At the University of Copenhagen, they are also looking forward to the opportunities created by The Wilderness, especially with a focus on connecting research and practice:
“The collaboration with the Hempel Foundation gives our students and future researchers a unique opportunity to follow and investigate some of the most exciting initiatives within biodiversity and nature restoration. Our graduates play a key role in achieving the Green Tripartite Agreement and biodiversity targets, and these ‘natural laboratories’ in The Wilderness provide ideal settings for excursions and fieldwork - something the students both appreciate and are academically strengthened by. The collaboration opens the door to both short projects and multi-year research programmes, which will enhance both our study programmes and research at SCIENCE,” says Andreas de Neergaard, professor and vice-dean for education at the Faculty of Science, University of Copenhagen.
Initiatives launched immediately
FACTS: About the wilderness areas
The Mols laboratory (147 ha)
For 80 years, Mols laboratory has been a center for research and nature management. In 2016, Denmark’s most ambitious research-based rewilding project was launched here with year-round grazing by horses and cattle. The area is protected and part of Natura 2000. The Hempel Foundation will develop the site into a center for research, education, and outreach.
Asnæs Wilderness (640 ha)
The Asnæs Peninsula features a hilly moraine landscape with forest, farmland, dramatic coastal cliffs, and grasslands. Until now, the area has been managed as organic farmland but will now be transformed into a wilderness through rewilding with large herbivores, natural hydrology, untouched forests, and new grassland habitats. The tip of the peninsula is part of Natura 2000.

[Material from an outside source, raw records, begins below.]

/-- e.bind (R212) -/
def execEBind (q : BitVec 1) (a : BitVec 5) (s : State) : Host.Outcome State Fault Refusal :=
  emitInstr (fun m n h next => bindQueue m n h (h.xAt a) q.toNat next) s

/-- An environment call of the slot that State names: from M-mode it is the standard's exception 11. -/
def callInstr (f : Mach → Nat → Dword → RvResult) (s : State) : Host.Outcome State Fault Refusal :=
  let h := s.mach.hart s.hart
  let r := if h.user then f s.mach s.hart (h.pc + 4) else .raise { cause := 11 }
  .next { s with mach := r.apply s.hart s.mach }

/-- ecall with a7 = 0 (R217, R401) -/
def execEcallEnd (s : State) : Host.Outcome State Fault Refusal := callInstr (fun m n _ => ecallEnd m n) s

/-- ecall with a7 = 1 (R401) -/
def execEcallLog (s : State) : Host.Outcome State Fault Refusal := callInstr ecallLog s

/-- ecall with a7 = 2 (R401) -/
def execEcallYield (s : State) : Host.Outcome State Fault Refusal := callInstr ecallYield s

/-- ecall with any other a7 (R401) -/
def execEcallUnknown (s : State) : Host.Outcome State Fault Refusal := callInstr ecallUnknown s

/-! ### One instruction of a composer (R206) -/

/-- A slot that waits becomes ready when what it waits for has come. -/
def wake (m : Mach) (h : Hart) : Hart :=
  let occ : Bool := match h.waits with
    | some (c, q, l) => decide (m.occupancy c q ≤ l)
    | none => true
  let go : Bool := match h.status with
    | .waitRoom => occ
    | .waitOccupancy => occ
    | .waitMemory => h.fenced m.vclk
    | .wfi => h.msip && h.msie
    | _ => false
  if h.status = .wfi && h.interrupted then h
  else if go || (h.interrupted && h.status ≠ .free && h.status ≠ .stopped) then { h with status := .ready, waits := none }
  else h

/-- A slot may be given its turn: it is ready, or an interrupt ends its wfi (R203, R206). -/
def Hart.turn (h : Hart) : Bool := h.status = .ready || (h.status = .wfi && h.interrupted)

/-- The next ready slot after the current one, in round-robin order. -/
def nextSlot (k : Composer) : Option Nat :=
  ((List.range 8).map (fun i => (k.current + 1 + i) % 8)).find? (fun i => (k.hart i).turn)

/-- The slot that executes: the current one while it is ready and has had fewer than 64 instructions, else the next. -/
def Composer.pick (k : Composer) : Option (Nat × Composer) :=
  if (k.hart k.current).turn && decide (k.run < 64) then some (k.current, { k with run := k.run + 1 })
  else (nextSlot k).map (fun i => (i, { k with current := i, run := 1 }))

/-- Fetch at the pc of a slot: 2 bytes, and 2 more where the word is a long one. -/
def rvFetch (m : Mach) (n : Nat) (h : Hart) : Except RvExc (BitVec 32) :=
  match rvCell m n h h.pc .fetch with
  | .error e => .error e
  | .ok cell =>
    let mem := m.seenMem (dieOfSlot n)
    let low := Mem.load mem cell 2
    if low % 4 ≠ 3 then .ok (BitVec.ofNat 32 low)
    else match rvCell m n h (h.pc + 2) .fetch with
      | .error e => .error e
      | .ok cell' => .ok (BitVec.ofNat 32 (low + 65536 * Mem.load mem cell' 2))

/-- The instruction that a word means in a slot: an ecall of a generator is one of the calls of R401. -/
def slotInstr (h : Hart) (w : BitVec 32) : Instr :=
  match decodeComposer w, h.user with
  | .rv64imacInstruction .ecall _, true => match (h.xAt 17).toNat with
    | 0 => .ecallEnd
    | 1 => .ecallLog
    | 2 => .ecallYield
    | _ => .ecallUnknown
  | i, _ => i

Nørholm Wilderness (870 ha)
The Nørholm Estate includes farmland, plantations, and existing natural habitats. Nørholm Heath and its surrounding areas are Natura 2000 protected and host rare habitat types and species – from otters and wolves to rare fungi and insects. The heath is undergoing encroachment, and the Foundation will protect this vulnerable nature through careful clearing of mountain pine, extensive year-round grazing, and improved hydrology.

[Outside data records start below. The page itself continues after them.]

-- ==== Sys2Proof/Machine/Copy.lean ====
section
/-! DEFINITION. The CA and CB slots at issue: the shape checks of the copies (R168, R177 to R180, R187), shadow pages (R181,
R310), storage reads (R188), pub and cancel (R182, R183). -/

namespace Sys2Proof.Machine

/-! ### Shape checks -/

/-- The place of a B-store view: bytes 0 to 0x3F_FFFF (R178). -/
def storePlace (v : View) (reg : Nat) : Option ShapeFail :=
  if v.cover.1 < 0 then some (placeFail reg 0 v.cover.1)
  else if (0x400000 : Int) ≤ v.cover.2 then some (placeFail reg 0 (max v.cover.1 0x400000)) else none

/-- The limits of the destination of a copy on its own fields. -/
def copyDestLimits (kind : CopyKind) (v : View) (reg : Nat) : Option ShapeFail :=
  match kind with
  | .plain => ownLimits v reg true none []
  | .bstore => ownLimits v reg true (some false) [(0, decide (0x400000 ≤ v.offset)), (7, decide (v.few ≠ 0))]
  | .shadow => ownLimits v reg true (some true) []
  | .bcast => ownLimits v reg true (some false) []
  | .rice => ownLimits v reg true none [(5, decide (v.size ≠ 2))]

/-- The limits of the source of a copy on its own fields. -/
def copySourceLimits (kind : CopyKind) (v : View) (reg mode : Nat) : Option ShapeFail :=
  match kind with
  | .rice => ownLimits v reg false none [(2, decide (v.ext1 ≠ 0)), (3, decide (v.str0 ≠ 1)), (5, decide (v.size ≠ 1)),
      (8, mode / 8 % 2 = 1 && decide (4 < field v.shape 176 4 + 1))]
  | _ => ownLimits v reg false none []

/-- The shape check of a copy (R168, R177 to R180, R187). DESIGN CHOICE (log 114): the checks that R177 states for cp, equal element
sizes, equal counts and intervals that do not meet, bind cp.sh and cp.bcast too. -/
def copyCheck (m : Mach) (c : Nat) (kind : CopyKind) (mode : Nat) (src dst : View) (rs rd : Nat) : Option ShapeFail :=
  firstFail [
    copySourceLimits kind src rs mode,
    copyDestLimits kind dst rd,
    placeOf m c src rs [0, 1, 2, 3],
    match kind with
      | .bstore => storePlace dst rd
      | .bcast => placeOf m c dst rd [0]
      | _ => placeOf m c dst rd [0, 1, 2],
    failIf (decide (kind ≠ .rice) && decide (src.size ≠ dst.size)) rd 5,
    failIf (decide (kind ≠ .rice) && decide (src.count ≠ dst.count)) rd 1,
    failIf (decide (kind = .rice) && decide (dst.count % (8 * 2 ^ (mode % 4)) ≠ 0)) rd 1,
    failIf (decide (kind ≠ .rice) && decide (kind ≠ .bstore) && viewsMeet src dst) rd 0]

/-- The interval a copy writes on the scoreboard of its core (R162, R179). -/
def copyWrites (c : Nat) (kind : CopyKind) (v : View) : List Interval :=
  match kind with
  | .bstore => [{ space := .bstore c, lo := v.cover.1.toNat, hi := v.cover.2.toNat, write := true }]
  | _ => v.interval c true

/-- The full-empty action of a copy's destination is met, in every target scratchpad of a cp.bcast (R163, R179). -/
def copyDestReady (m : Mach) (c : Nat) (kind : CopyKind) (v : View) : Bool :=
  match kind with
  | .bcast => v.few = 0 || (m.bcastTargets c).all (fun j =>
      (v.interval c true).all (fun iv => iv.granules.all (fun g => !(m.isFull (.csp j) g))))
  | _ => fewMet m c v true

/-! ### Shadow pages (R181, R310) -/

/-- Insert a number into a strictly rising list. -/
def insertRising (n : Nat) : List Nat → List Nat
  | [] => [n]
  | k :: r => if n < k then n :: k :: r else if n = k then k :: r else k :: insertRising n r

/-- The pages that a resolved global destination touches, in ascending address; a page without a translation counts as one of
16 KiB until the engine meets it. -/
def Mach.shadowPages (m : Mach) (c : Nat) (v : View) : List (Nat × Nat × Nat) :=
  let rows := (List.range (v.ext1 + 1)).flatMap (fun r =>
    let a := v.addr (r * (v.ext0 + 1))
    let b := v.addr (r * (v.ext0 + 1) + v.ext0)
    if v.str0.natAbs ≤ 16384 then
      let lo := (min a b).toNat
      let hi := (max a b).toNat + v.size - 1
      (List.range (hi / 16384 - lo / 16384 + 1)).map (fun k => lo / 16384 + k)
    else (List.range (v.ext0 + 1)).flatMap (fun e =>
      let a := (v.addr (r * (v.ext0 + 1) + e)).toNat
      [a / 16384, (a + v.size - 1) / 16384]))
  let units := rows.foldl (fun l u => insertRising u l) []
  (units.map (fun u => (m.pageAt c (16384 * u)).getD (2 ^ 62 + 16384 * u, 16384 * u, 1))).eraseDups

/-- The pages of a core's shadow sets, those that its cp.sh commands in flight will create included: the handle and the
page. -/
def Mach.allShadows (m : Mach) (c : Nat) : List (Dword × Nat × Nat × Nat) :=
  let x := m.core c
  ((x.shadows.flatMap (fun s => s.pages.map (fun p => (s.handle, p.live, p.va, p.units))))
  ++ x.flight.cmds.flatMap (fun k => match k.kind with
    | .copy .shadow _ dst h _ => (m.shadowPages c dst).map (fun p => (h, p))
    | _ => [])).eraseDups

/-- The first page that would take a core beyond 256 shadow pages (R181). -/
def Mach.shadowExcess (m : Mach) (c : Nat) (handle : Dword) (dst : View) : Option Nat :=
  let have_ := m.allShadows c
  let used := (have_.map (fun e => e.2.2.2)).sum
  let new := (m.shadowPages c dst).filter (fun p => !(have_.any (fun e => e.1 = handle && e.2.1 = p.1)))
  (new.foldl (fun (acc : Nat × Option Nat) p =>
    (acc.1 + p.2.2, if acc.2.isNone && decide (256 < acc.1 + p.2.2) then some p.2.1 else acc.2)) (used, none)).2

/-- The bytes of a source view as cells of their space. -/
def Mach.sourceBytes (m : Mach) (c : Nat) (v : View) : List (Space × Nat) :=
  (List.range v.count).flatMap (fun t =>
    let a := (v.addr t).toNat
    (List.range v.size).filterMap (fun i =>
      if v.isGlobal then
        match m.engineCell c 3 false (a + i) with
        | .ok e => some (Space.glob, e.1)
        | .error _ => none
      else some (spaceAt c a, a % 2 ^ 28 + i)))

/-- The source of a cp.sh meets a held write or a held command's write interval (R310). -/
def sourceHeld (m : Mach) (c : Nat) (r : Region) (v : View) : Bool :=
  let bytes := m.sourceBytes c v
  r.held.any (fun h => match h with
    | .write w => w.store.bytes.any (fun b => bytes.contains (w.store.space, b.1))
    | .take _ _ => false
    | .cmd k rs => bytes.any (fun b => k.ivals.any (fun u => u.write && u.space = b.1 && u.lo ≤ b.2 && b.2 ≤ u.hi))
        || v.ranges.any (fun q => rs.any (fun e => e.2.2 && meets e.1 e.2.1 q.1 q.2)))

/-- The checks that a cp.sh makes after its handle: 256 pages (R181), and in a region those of R310 and its load set
(R312). DESIGN CHOICE (log 112): a page of a leaf larger than 64 KiB, which the engine will refuse (R180), counts all its 16 KiB
units. -/
def shadowChecks (iss : Issue) (m : Mach) (handle : Dword) (rq : Nat) (src dst : View) : Except Stop Mach :=
  let c := iss.core
  match openRegionOf iss m with
  | none => match m.shadowExcess c handle dst with
    | some va => .error (.trap { cause := 5, taddr := canonicalVa va, tval := 0x100 })
    | none => .ok m
  | some r =>
    let lines := ((m.sourceBytes c src).filterMap (fun b => match b.1 with
      | .glob => some (b.2 / 256)
      | _ => none)).eraseDups
    let marks := if rq = 3 then r.marks
      else addMarks r.marks lines
    let older := (m.core c).shadows.any (fun s => s.handle = handle && s.pages.any (fun p => !p.inRegion))
      || (m.core c).flight.cmds.any (fun k => k.shadows handle && !k.inRegion)
    if sourceHeld m c r src then .error (.roll 1)
    else if (m.shadowExcess c handle dst).isSome || !(marksFit marks) then .error (.roll 4)
    else if older then .error (.roll 7)
    else .ok (m.modCore c (fun x => { x with region := x.region.map (fun r => { r with marks := marks }) }))

/-! ### Words -/

/-- A copy at issue (R176 to R187): its shape, its handle, its fences and full-empty actions, its command. -/
def copyWord (i : Instr) (kind : CopyKind) (rs rd : BitVec 2) (w : BitVec 1) (mode rq : Nat) (h : BitVec 6) : Body :=
  fun iss m =>
    let x := iss.x
    let c := iss.core
    let e := engineOf (slotNum i)
    let src := viewOf (shapeFor x e rs.toNat w)
    let dst := viewOf (shapeFor x e rd.toNat w)
    match copyCheck iss.pre c kind mode src dst rs.toNat rd.toNat with
    | some f => .error (f.stop (slotNum i))
    | none => match resolveViews i (x.g h) [src, dst] iss with
      | .error e => .error e
      | .ok vs =>
        let src := (vs[0]?).getD src
        let dst := (vs[1]?).getD dst
        match (if kind = .shadow then shadowChecks iss m (x.g h) rq src dst else .ok m) with
        | .error e => .error e
        | .ok m =>
          let ready := fewMet iss.pre c src false && copyDestReady iss.pre c kind dst
          let writes := if kind = .shadow then [] else dst.ranges
          match commandWord i (.copy kind src dst (x.g h) mode) (src.interval c false ++ copyWrites c kind dst) src.ranges
              writes (BitVec.ofNat 2 rq) ready iss m with
          | .error e => .error e
          | .ok (iss', m') => .ok (iss', exchange iss e w [rs.toNat, rd.toNat] m')

/-- The block size of a namespace that the launch of a core was granted on a port (R188, R411). -/
def Mach.grantedBlock (m : Mach) (c port nsid : Nat) : Option Nat :=
  match m.launch (m.core c).reg.launch with
  | none => none
  | some l => (l.grants.find? (fun g => g.1 = port && g.2.1 = nsid)).map (fun g => g.2.2)

/-- sread at issue (R188). DESIGN CHOICE (log 114): its storage view names blocks, not bytes, so R168's limits on BASE and the
strides are not asked of it. -/
def sreadWord (i : Instr) (rs rd : BitVec 2) (w : BitVec 1) (port : BitVec 3) (h : BitVec 6) : Body := fun iss m =>
  let x := iss.x
  let c := iss.core
  let e := engineOf (slotNum i)
  let src := viewOf (shapeFor x e rs.toNat w)
  let dst := viewOf (shapeFor x e rd.toNat w)
  let nsid := field src.shape 192 32
  let early := firstFail [
    failIf (decide (src.ext1 ≠ 0)) rs.toNat 2,
    failIf (decide (src.few ≠ 0)) rs.toNat 7,
    ownLimits dst rd.toNat true none [],
    placeOf iss.pre c dst rd.toNat [0, 1, 2]]
  match early with
  | some f => .error (f.stop (slotNum i))
  | none => match iss.pre.grantedBlock c port.toNat nsid with
    | none => .error (.trap { cause := 5, tval := BitVec.ofNat 64 nsid })
    | some block =>
      if dst.count * dst.size ≠ (src.ext0 + 1) * block then
        .error (ShapeFail.stop { reg := rd.toNat, fld := 1 } (slotNum i))
      else match resolveViews i (x.g h) [dst] iss with
        | .error e => .error e
        | .ok vs =>
          let dst := (vs[0]?).getD dst
          match commandWord i (.sread src dst (x.g h) port.toNat block) (dst.interval c true) [] dst.ranges 0
              (fewMet iss.pre c dst true) iss m with
          | .error e => .error e
          | .ok (iss', m') => .ok (iss', exchange iss e w [rs.toNat, rd.toNat] m')

/-- The address ranges of the pages of a handle's shadow set, which a pub is charged for (R182). -/
def Mach.publishedRanges (m : Mach) (c : Nat) (handle : Dword) : List (Nat × Nat) :=
  ((m.allShadows c).filter (fun e => e.1 = handle)).map (fun e =>
    (e.2.2.1 % 2 ^ 57, e.2.2.1 % 2 ^ 57 + 16384 * e.2.2.2 - 1))

/-- A cp.sh has issued: the pubs of its handle that have not swapped publish its pages too, and are charged for them, those held by a
region when they are released (R182). -/
def Mach.afterShadow (m : Mach) (c : Nat) (handle : Dword) : Mach :=
  let ranges := m.publishedRanges c handle
  let again := fun (l : List Held) => l.map (fun h => match h with
    | .cmd k q => if k.kind = .pub handle then .cmd k (ranges.map (fun r => (r.1, r.2, true))) else .cmd k q
    | h => h)
  m.modCore c (fun x =>
    let x := { x with region := x.region.map (fun r => { r with held := again r.held }), releasing := again x.releasing }
    if x.region.isSome then x else x.chargePubs handle ranges)

/-- A cp.sh at issue, of request type `rq` (R180, R182). -/
def shadowCopy (i : Instr) (rs rd : BitVec 2) (w : BitVec 1) (rq : Nat) (h : BitVec 6) : Body := fun iss m =>
  match copyWord i .shadow rs rd w rq rq h iss m with
  | .error e => .error e
  | .ok (iss', m') => .ok (iss', m'.afterShadow iss.core (iss.x.g h))

/-! ### Instructions -/

/-- X.cp: element t to element t (R177). -/
def execXCp (sl : XSlot) (g : BitVec 4) (s1 d : BitVec 2) (w : BitVec 1) (e : BitVec 2) (h : BitVec 6) (y : BitVec 1)
    (s : State) : Host.Outcome State Fault Refusal :=
  let i := Instr.xCp sl g s1 d w e h y
  runWord i (copyWord i .plain s1 d w e.toNat e.toNat h) s

/-- X.cp.bs: into the B-store (R178). -/
def execXCpBs (sl : XSlot) (g : BitVec 4) (s1 d : BitVec 2) (w : BitVec 1) (e : BitVec 2) (h : BitVec 6) (y : BitVec 1)
    (s : State) : Host.Outcome State Fault Refusal :=
  let i := Instr.xCpBs sl g s1 d w e h y
  runWord i (copyWord i .bstore s1 d w e.toNat e.toNat h) s

/-- X.cp.sh: into shadows of a global destination (R180). -/
def execXCpSh (sl : XSlot) (g : BitVec 4) (s1 d : BitVec 2) (w : BitVec 1) (e : BitVec 2) (h : BitVec 6) (s : State) :
    Host.Outcome State Fault Refusal :=
  let i := Instr.xCpSh sl g s1 d w e h
  runWord i (shadowCopy i s1 d w e.toNat h) s

/-- X.cp.bcast: into the scratchpads of the launch's cores of the cluster (R179). -/
def execXCpBcast (sl : XSlot) (g : BitVec 4) (s1 d : BitVec 2) (w : BitVec 1) (e : BitVec 2) (h : BitVec 6) (y : BitVec 1)
    (s : State) : Host.Outcome State Fault Refusal :=
  let i := Instr.xCpBcast sl g s1 d w e h y
  runWord i (copyWord i .bcast s1 d w e.toNat e.toNat h) s

/-- X.cp.dz: decode a coded stream into samples (R185 to R187). -/
def execXCpDz (sl : XSlot) (g : BitVec 4) (s1 d : BitVec 2) (w : BitVec 1) (e : BitVec 5) (h : BitVec 6) (y : BitVec 1)
    (s : State) : Host.Outcome State Fault Refusal :=
  let i := Instr.xCpDz sl g s1 d w e h y
  runWord i (copyWord i .rice s1 d w e.toNat 2 h) s

/-- X.sread: read blocks of a namespace (R188). -/
def execXSread (sl : XSlot) (g : BitVec 4) (s1 d : BitVec 2) (w : BitVec 1) (e : BitVec 3) (h : BitVec 6) (s : State) :
    Host.Outcome State Fault Refusal :=
  let i := Instr.xSread sl g s1 d w e h
  runWord i (sreadWord i s1 d w e h) s

/-- X.pub: publish a handle's shadow set (R182). -/
def execXPub (sl : XSlot) (g : BitVec 4) (h : BitVec 6) (s : State) : Host.Outcome State Fault Refusal :=
  let i := Instr.xPub sl g h
  runWord i (fun iss m =>
    let handle := iss.x.g h
    commandWord i (.pub handle) [] [] (m.publishedRanges iss.core handle) 0 true iss m) s

/-- X.cancel: end a handle's shadow set unpublished (R183). -/
def execXCancel (sl : XSlot) (g : BitVec 4) (h : BitVec 6) (s : State) : Host.Outcome State Fault Refusal :=
  let i := Instr.xCancel sl g h
  runWord i (fun iss m => commandWord i (.cancel (iss.x.g h)) [] [] [] 0 true iss m) s

end Sys2Proof.Machine
end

Saksfjed Wilderness (813 ha)
One of Denmark’s largest ongoing rewilding initiatives, where former farmland has been undergoing conversion to wild nature since autumn 2023. The area is now home to tauros cattle, Exmoor ponies, Galloway cattle, and large populations of deer. Saksfjed Wilderness is part of Natura 2000 and hosts many rare species.
Total area: 2,470 hectares
Across all wilderness areas, protection and restoration are carried out through rewilding, allowing natural processes to shape habitats and ecosystems. Animal populations are continuously adjusted to match the natural food base, and full supplementary feeding is provided whenever necessary to ensure animal welfare.